Compositional VQA models

Compositional VQA models were motivated to address multiple steps of reasoning to the answers for each question. To illustrate, answering ‘what is the left of the horse?’ would require finding the horse and naming the object on the left side of it. Neural Module Network (NMN) takes external question parsers to find the sub-tasks in the question (i.e. break down into a sequence of sub-tasks). These sub-tasks are then carried out through separate neural sub-networks (e.g. network of ‘find’, ‘describe’, ‘measure’, ‘transform’).

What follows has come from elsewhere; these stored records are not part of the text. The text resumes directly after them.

/-! A grid's clusters -/

/-- The next cluster of a task is placed on the first rectangle that admits it; answers the die. -/
def placeNext (s : State) (key : Nat) (d : Desc) (allowed : Nat → Bool) (dies : List Nat) : Option (State × Nat) :=
  match s.task? key with
  | none => none
  | some t =>
    match findRect s d t.rec_.clw t.rec_.clh allowed dies with
    | some rooms => some (placeOn s key t d rooms, match rooms with | e :: _ => coreDie e.1 | [] => 0)
    | none => none

/-- All clusters of a superstep grid are placed in one pass, or none (R292); the die pointer moves with each. -/
def placeAll (s : State) (engine key : Nat) (d : Desc) (allowed : Nat → Bool) (mask : Nat) : Nat → Option State
  | 0 => some s
  | n + 1 =>
    match placeNext s key d allowed (dieOrder (s.die engine).diePtr mask) with
    | some (s, e) => placeAll (s.modDie engine (fun x => { x with diePtr := e })) engine key d allowed mask n
    | none => none

end Sys2Proof.Machine
end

In general, CNN based models tended to display better performance than Bayesian and compositional architectures despite their interesting theoretical motivations.

Discussion points

From the aforementioned datasets and models, five important discussion points need to be considered when developing a new VQA model:

  1. Vision vs Language: Ablation studies revealed that the model trained with questions-only performs superior than image-only, indicating predictive power of language over image. This is potentially because questions are more prone to constrain the kinds of answers that could be provided and dataset tended to have strong bias in images and QA pairs. This was further proved by the fact that the models were sensitive to the way questions are phrased and displayed varied accuracy where the same images were used. It is implied that the models overly rely on language ‘clues’.

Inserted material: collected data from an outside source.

-- ==== Sys2Proof/Machine/System.lean ====
section
/-! DEFINITION. System control: control registers, ISYNC, SLEEP, HALT, BKPT and ERET (01 R27, R28; 12 R239 to R243). The meanings of major 0x3F and of SLEEP_EXPIRY. -/

namespace Sys2Proof.Machine

/-! Control registers (Table 1-5) -/

/-- Banks of a role in its list. -/
def roleBanks (ci : Cistern) (r : Role) : Nat :=
  match r with
  | .reg => ci.reg.length | .scr => ci.scr.length | .cac => ci.cac.length | .til => ci.til.length

/-- Banks of a role as ctl.poolroles and POOLQ show them: until a move completes, as they stood before it (R27, R254). -/
def shownBanks (ci : Cistern) (r : Role) : Nat :=
  match ci.move with
  | some m =>
    if m.phase ≠ .prepare then
      if m.donor = r then roleBanks ci r + m.k else if m.recv = r then roleBanks ci r - m.k else roleBanks ci r
    else roleBanks ci r
  | none => roleBanks ci r

/-- ctl.poolroles of a core. -/
def poolRoles (ci : Cistern) : Word :=
  w32 (shownBanks ci .reg + 2 ^ 8 * shownBanks ci .scr + 2 ^ 16 * shownBanks ci .cac + 2 ^ 24 * shownBanks ci .til)

/-- ctl.poolocc of a group. -/
def poolOcc (s : State) (un : UnitSt) : Word :=
  match s.team? un.at_.team with
  | some t => w32 (t.regblk + 2 ^ 8 * (t.scrSize / 1024))
  | none => 0

/-- Value of a control register in a lane. -/
def ctlValue (s : State) (un : UnitSt) (n l : Nat) : DWord :=
  let c := un.ctl
  let wide (w : Word) : DWord := w.setWidth 64
  match n with
  | 0 => wide c.trapcause
  | 1 => c.trapaddr
  | 2 => wide (Tab.get 0 c.trapmask l)
  | 3 => wide (Tab.get 0 c.fpflags l + 256 * c.mflags)
  | 4 => wide c.round
  | 5 => wide c.donemask
  | 6 => dw un.at_.ctx
  | 7 => c.pathsig
  | 8 => c.retired
  | 9 => wide (poolRoles (s.core un.at_.core).ci)
  | 10 => wide (poolOcc s un)
  | 11 => wide (if un.at_.strand then (s.score un.at_.core).sent else (s.core un.at_.core).sent)
  | 12 => wide (if un.at_.strand then (s.score un.at_.core).recv else (s.core un.at_.core).recv)
  | _ => wide (Tab.get 0 c.lfsr l)

/-- Numbers of the 64-bit control registers. -/
def ctlIsWide (n : Nat) : Bool := n == 1 || n == 7 || n == 8

/-- R239; a read of ctl.fpflags waits for the group's matrix instructions (R194). -/
def execCtlr (y : Ctlr) (s : State) : Out :=
  issue (.ctlr y) s (fun x s =>
    let n := y.n.val
    if n = 3 ∧ x.un.at_.strand = false ∧ matrixBusy s x.u x.un = true then park s x.u x.e .matrixDone 1
    else if ctlIsWide n then finish x (writePair s x.u y.d x.lanes (ctlValue s x.un n))
    else finish x (writeOp s x.u y.d x.lanes (fun l => loWord (ctlValue s x.un n l))))

/-- A per-lane control register with the passing lanes written. -/
def setLanes (t : Tab Word) (m : Mask) (f : Nat → Word) : Tab Word := (lanesOf m).foldl (fun t l => Tab.set 0 t l (f l)) t

/-- A value for ctl.lfsr, which never holds zero (R44). -/
def lfsrWord (w : Word) : Word := if w = 0 then 1 else w

/-- A control register written by CTLW: reserved bits ignore the write (Table 1-5, Table 1-6). Bits [12:8] of ctl.fpflags are uniform in a group; of a strand, which has no group and no matrix flags, they read 0 and ignore the write, as no rule gives them a meaning there DESIGN CHOICE. -/
def writeCtl (un : UnitSt) (n : Nat) (m : Mask) (f : Nat → DWord) : UnitSt :=
  let c := un.ctl
  let low := f (lowLane m)
  let word (l : Nat) : Word := loWord (f l)
  let c' := match n with
    | 0 => { c with trapcause := loWord low &&& 0x1FFF }
    | 1 => { c with trapaddr := low }
    | 2 => { c with trapmask := setLanes c.trapmask m (fun l => word l &&& 0x1F) }
    | 3 => { c with fpflags := setLanes c.fpflags m (fun l => word l &&& 0x1F),
                    mflags := if un.at_.strand then c.mflags else (loWord low >>> 8) &&& 0x1F }
    | 4 => { c with round := loWord low &&& 3 }
    | 5 => match un.mode with
      | .handler _ _ => { c with donemask := loWord low }
      | _ => c
    | 13 => { c with lfsr := setLanes c.lfsr m (fun l => lfsrWord (word l)) }
    | _ => c
  { un with ctl := c' }

/-- R239. -/
def execCtlw (y : Ctlw) (s : State) : Out :=
  issue (.ctlw y) s (fun x s =>
    let f (l : Nat) : DWord := if ctlIsWide y.n.val then x.dword s l y.a else (x.word s l y.a).setWidth 64
    finish x (s.modUnit x.u (fun un => writeCtl un y.n.val x.lanes f)))

/-! ISYNC (R240) -/

/-- S-cores whose instruction caches a scope empties. -/
def syncCores (s : State) (un : UnitSt) (scope : Scope) (c : Nat) : Bool :=
  match scope with
  | .clu =>
    match s.team? un.at_.team with
    | some t => match s.cluster? t.cluster with
      | some k => (clusterCores s k).contains c
      | none => decide (c = un.at_.core)
    | none => decide (c = un.at_.core)
  | .die => decide (coreDie c = coreDie un.at_.core)
  | _ => true

/-- The split enters the line of its next instruction afresh. -/
def refetch (s : State) (u e : Nat) : State := s.modUnit u (fun un => un.modSplit e (fun x => { x with line := none }))

/-- R240. -/
def execIsync (y : Isync) (s : State) : Out :=
  issue (.isync y) s (fun x s =>
    let ops := memOps x.un x.e (fun _ => true)
    let s := if x.un.at_.strand then s else releaseCac s x.un
    if ops ≠ [] then park s x.u x.e (.mem ops) fenceStage
    else
      let s := if x.un.at_.strand then s.modScore x.un.at_.core (fun c => { c with lines := [] })
        else { s with cores := s.cores.map (fun (c : Nat × Core) =>
          if syncCores s x.un y.scope c.1 then (c.1, { c.2 with icache := [] }) else c) }
      refetch (finish x s) x.u x.e)

/-! SLEEP (R241) -/

/-- R241. A sleep that pops a q or e register is a synchronising operation when it pops (R384). -/
def execSleep (y : Sleep) (s : State) : Out :=
  issue (.sleep y) s (fun x s =>
    let n := (x.word s x.low y.a).toNat
    if n = 0 ∧ y.ev = false then finish x s
    else
      let s := if isSync x.instr then logSync s x.u x.sp.low x.sp.pc else s
      let s := park (popAll s x.u x.instr) x.u x.e (.sleep s.now (if n = 0 then none else some (s.now + n)) y.ev) 1
      if n = 0 then s else s.later n (.event (.sleepExpiry x.u x.e s.now)))

/-- R241: the time of a sleep is over; halted cycles do not count (R375). -/
def execSleepExpiry (u entry stamp : Nat) (s : State) : Out :=
  .next (match s.unit? u with
    | none => s
    | some un =>
      match un.split? entry with
      | none => s
      | some sp =>
        match sp.wait with
        | some (.sleep t (some upto) _) =>
          if un.stopped || (s.die un.die).frozen then s.later 1 (.event (.sleepExpiry u entry stamp))
          else if t = stamp ∧ upto ≤ s.now ∧ un.halted.isNone then endSleep s u entry else s
        | _ => s)

/-- The sleeps of a unit go on after cycles that do not count: those for which it was halted or not resident (R241, R375). -/
def extendSleep (s : State) (u e h : Nat) (sp : Split) : State :=
  match sp.wait with
  | some (.sleep t (some upto) ev) =>
    (s.modUnit u (fun un => un.modSplit e (fun x => { x with wait := some (.sleep t (some (upto + h)) ev) }))).later
      (upto + h - s.now) (.event (.sleepExpiry u e t))
  | _ => s

/-- Every sleep of a unit. -/
def extendSleeps (s : State) (u h : Nat) : State :=
  match s.unit? u with
  | some un => un.splits.foldl (fun s x => extendSleep s u x.1 h x.2) s
  | none => s

/-! HALT, BKPT and ERET -/

/-- R242, R374. -/
def execHalt (h : Hint) (s : State) : Out :=
  issue (.halt h) s (fun x s =>
    if armed s x.un.cell x.un.at_.ctx then crossTrigger (finish x s) x.u x.un
    else trapPart x s causeBkpt)

/-- R242. -/
def execBkpt (y : CodeImm) (s : State) : Out := issue (.bkpt y) s (fun x s => trapPart x s causeBkpt)

/-- R243. -/
def execEret (h : Hint) (s : State) : Out :=
  issue (.eret h) s (fun x s =>
    match x.un.mode with
    | .handler _ _ => stepTrap (returnFromHandler (countRetired s x.u) x.u x.e) x.u x.e
    | _ => trapHere s x.u x.e causeIllegalOp)

end Sys2Proof.Machine
end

  2. Essential attention?: The models with attention mechanisms tended to show better performance, but this was not always the case. To illustrate, when combining image and text features, the model with simple concatenation and attention mechanism did not perform better than the ones with element-wise multiplication and addition without attention mechanisms. This may be because attention mechanisms help to focus on discriminative regions rather than where the model actually should attend.

  3. Effect of bias on method evaluation: Harder questions such as ‘why’ questions are rare and biases in existing datasets severely impairs the ability to evaluate VQA models. For example, if the accuracy for the questions beginning with ‘Is’ and ‘Are’ are improved by 15%, the whole accuracy would increase by 5% while the accuracy for ‘why’ and ‘where’ will only increase the total accuracy by 0.6%.

  4. Binary questions: There are many binary questions (answering with ‘Yes/No’) in the existing datasets. Binary questions are easy to evaluate and they can be comprehensive enough to contain variety of tasks (e.g. spatial reasoning, counting, drawing inferences). In practice, however, binary questions represent lack of complex questions and similarity between questions and answers built by human annotators.

  5. Open-ended vs multiple choice: Multiple choice questions reduce VQA into determining which of the answer is correct rather than attempting to answer the question. Any VQA model theoretically should be able to provide answers without being given options of answers as inputs.

Lessons learnt and future to-do-list

VQA models have shown its capacity to be better at human-computer interactions but there is still a large gap in performance between machine and human-generated answers. The authors’ discussions on downside (e.g. overly depending on language ‘clues’, dataset biases) and gaps (e.g. lack of comprehensive QA pairs) suggest that these aspects should be taken into consideration for improvements to newly-proposed models. In addition, given the paper documenting the development until 2015 or 2016, more recent developments in VQA will be investigated further.